Task: Scan the data for "media" and copy each matching line.

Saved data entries
@[simp] theorem updClock_pending (p : Nat) (f : PortClock → PortClock) (s : State) : (updClock p f s).pending = s.pending := rfl
@[simp] theorem updClock_media (p : Nat) (f : PortClock → PortClock) (s : State) : (updClock p f s).media = s.media := rfl
@[simp] theorem updClock_host (p : Nat) (f : PortClock → PortClock) (s : State) : (updClock p f s).host = s.host := rfl
@[simp] theorem updClock_power (p : Nat) (f : PortClock → PortClock) (s : State) : (updClock p f s).power = s.power := rfl
@[simp] theorem updClock_scene (p : Nat) (f : PortClock → PortClock) (s : State) : (updClock p f s).scene = s.scene := rfl
@[simp] theorem updClock_rend (p : Nat) (f : PortClock → PortClock) (s : State) : (updClock p f s).rend = s.rend := rfl
@[simp] theorem updClock_nose (p : Nat) (f : PortClock → PortClock) (s : State) : (updClock p f s).nose = s.nose := rfl
@[simp] theorem updClock_net (p : Nat) (f : PortClock → PortClock) (s : State) : (updClock p f s).net = s.net := rfl
@[simp] theorem updClock_twin (p : Nat) (f : PortClock → PortClock) (s : State) : (updClock p f s).twin = s.twin := rfl
@[simp] theorem updClock_mem (p : Nat) (f : PortClock → PortClock) (s : State) : (updClock p f s).mem = s.mem := rfl
@[simp] theorem updClock_boot (p : Nat) (f : PortClock → PortClock) (s : State) : (updClock p f s).boot = s.boot := rfl
@[simp] theorem updClock_io (p : Nat) (f : PortClock → PortClock) (s : State) : (updClock p f s).io = s.io := rfl
@[simp] theorem updClock_same (p : Nat) (f : PortClock → PortClock) (s : State) : (updClock p f s).clock p = f (s.clock p) := SMap.get_upd_same ..
theorem updClock_other (p : Nat) (f : PortClock → PortClock) (s : State) (j : Nat) (h : j ≠ p) : (updClock p f s).clock j = s.clock j := SMap.get_upd_other _ _ _ _ _ h

@[simp] theorem updTrig_pending (i : Nat) (f : Trigger → Trigger) (s : State) : (updTrig i f s).pending = s.pending := rfl
@[simp] theorem updTrig_media (i : Nat) (f : Trigger → Trigger) (s : State) : (updTrig i f s).media = s.media := rfl
@[simp] theorem updTrig_host (i : Nat) (f : Trigger → Trigger) (s : State) : (updTrig i f s).host = s.host := rfl
@[simp] theorem updTrig_power (i : Nat) (f : Trigger → Trigger) (s : State) : (updTrig i f s).power = s.power := rfl
@[simp] theorem updTrig_scene (i : Nat) (f : Trigger → Trigger) (s : State) : (updTrig i f s).scene = s.scene := rfl
@[simp] theorem updTrig_rend (i : Nat) (f : Trigger → Trigger) (s : State) : (updTrig i f s).rend = s.rend := rfl
@[simp] theorem updTrig_nose (i : Nat) (f : Trigger → Trigger) (s : State) : (updTrig i f s).nose = s.nose := rfl
@[simp] theorem updTrig_net (i : Nat) (f : Trigger → Trigger) (s : State) : (updTrig i f s).net = s.net := rfl
@[simp] theorem updTrig_twin (i : Nat) (f : Trigger → Trigger) (s : State) : (updTrig i f s).twin = s.twin := rfl
@[simp] theorem updTrig_mem (i : Nat) (f : Trigger → Trigger) (s : State) : (updTrig i f s).mem = s.mem := rfl
@[simp] theorem updTrig_boot (i : Nat) (f : Trigger → Trigger) (s : State) : (updTrig i f s).boot = s.boot := rfl
@[simp] theorem updTrig_io (i : Nat) (f : Trigger → Trigger) (s : State) : (updTrig i f s).io = s.io := rfl
@[simp] theorem updTrig_same (i : Nat) (f : Trigger → Trigger) (s : State) : (updTrig i f s).trig i = f (s.trig i) := SMap.get_upd_same ..
theorem updTrig_other (i : Nat) (f : Trigger → Trigger) (s : State) (j : Nat) (h : j ≠ i) : (updTrig i f s).trig j = s.trig j := SMap.get_upd_other _ _ _ _ _ h

@[simp] theorem updCapt_pending (i : Nat) (f : Capture → Capture) (s : State) : (updCapt i f s).pending = s.pending := rfl
@[simp] theorem updCapt_media (i : Nat) (f : Capture → Capture) (s : State) : (updCapt i f s).media = s.media := rfl
@[simp] theorem updCapt_host (i : Nat) (f : Capture → Capture) (s : State) : (updCapt i f s).host = s.host := rfl
@[simp] theorem updCapt_power (i : Nat) (f : Capture → Capture) (s : State) : (updCapt i f s).power = s.power := rfl
@[simp] theorem updCapt_scene (i : Nat) (f : Capture → Capture) (s : State) : (updCapt i f s).scene = s.scene := rfl
@[simp] theorem updCapt_rend (i : Nat) (f : Capture → Capture) (s : State) : (updCapt i f s).rend = s.rend := rfl
@[simp] theorem updCapt_nose (i : Nat) (f : Capture → Capture) (s : State) : (updCapt i f s).nose = s.nose := rfl
@[simp] theorem updCapt_net (i : Nat) (f : Capture → Capture) (s : State) : (updCapt i f s).net = s.net := rfl
@[simp] theorem updCapt_twin (i : Nat) (f : Capture → Capture) (s : State) : (updCapt i f s).twin = s.twin := rfl
@[simp] theorem updCapt_mem (i : Nat) (f : Capture → Capture) (s : State) : (updCapt i f s).mem = s.mem := rfl
@[simp] theorem updCapt_boot (i : Nat) (f : Capture → Capture) (s : State) : (updCapt i f s).boot = s.boot := rfl
@[simp] theorem updCapt_io (i : Nat) (f : Capture → Capture) (s : State) : (updCapt i f s).io = s.io := rfl
@[simp] theorem updCapt_same (i : Nat) (f : Capture → Capture) (s : State) : (updCapt i f s).capt i = f (s.capt i) := SMap.get_upd_same ..
theorem updCapt_other (i : Nat) (f : Capture → Capture) (s : State) (j : Nat) (h : j ≠ i) : (updCapt i f s).capt j = s.capt j := SMap.get_upd_other _ _ _ _ _ h

@[simp] theorem updAnaIn_pending (i : Nat) (f : AnaIn → AnaIn) (s : State) : (updAnaIn i f s).pending = s.pending := rfl
@[simp] theorem updAnaIn_media (i : Nat) (f : AnaIn → AnaIn) (s : State) : (updAnaIn i f s).media = s.media := rfl
@[simp] theorem updAnaIn_host (i : Nat) (f : AnaIn → AnaIn) (s : State) : (updAnaIn i f s).host = s.host := rfl
@[simp] theorem updAnaIn_power (i : Nat) (f : AnaIn → AnaIn) (s : State) : (updAnaIn i f s).power = s.power := rfl
@[simp] theorem updAnaIn_scene (i : Nat) (f : AnaIn → AnaIn) (s : State) : (updAnaIn i f s).scene = s.scene := rfl
@[simp] theorem updAnaIn_rend (i : Nat) (f : AnaIn → AnaIn) (s : State) : (updAnaIn i f s).rend = s.rend := rfl
@[simp] theorem updAnaIn_nose (i : Nat) (f : AnaIn → AnaIn) (s : State) : (updAnaIn i f s).nose = s.nose := rfl
@[simp] theorem updAnaIn_net (i : Nat) (f : AnaIn → AnaIn) (s : State) : (updAnaIn i f s).net = s.net := rfl
@[simp] theorem updAnaIn_time (i : Nat) (f : AnaIn → AnaIn) (s : State) : (updAnaIn i f s).time = s.time := rfl
@[simp] theorem updAnaIn_twin (i : Nat) (f : AnaIn → AnaIn) (s : State) : (updAnaIn i f s).twin = s.twin := rfl
@[simp] theorem updAnaIn_mem (i : Nat) (f : AnaIn → AnaIn) (s : State) : (updAnaIn i f s).mem = s.mem := rfl
@[simp] theorem updAnaIn_boot (i : Nat) (f : AnaIn → AnaIn) (s : State) : (updAnaIn i f s).boot = s.boot := rfl
@[simp] theorem updAnaIn_same (i : Nat) (f : AnaIn → AnaIn) (s : State) : (updAnaIn i f s).anaIn i = f (s.anaIn i) := SMap.get_upd_same ..
theorem updAnaIn_other (i : Nat) (f : AnaIn → AnaIn) (s : State) (j : Nat) (h : j ≠ i) : (updAnaIn i f s).anaIn j = s.anaIn j := SMap.get_upd_other _ _ _ _ _ h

Solution to this exercise:
@[simp] theorem updClock_media (p : Nat) (f : PortClock → PortClock) (s : State) : (updClock p f s).media = s.media := rfl
@[simp] theorem updTrig_media (i : Nat) (f : Trigger → Trigger) (s : State) : (updTrig i f s).media = s.media := rfl
@[simp] theorem updCapt_media (i : Nat) (f : Capture → Capture) (s : State) : (updCapt i f s).media = s.media := rfl
@[simp] theorem updAnaIn_media (i : Nat) (f : AnaIn → AnaIn) (s : State) : (updAnaIn i f s).media = s.media := rfl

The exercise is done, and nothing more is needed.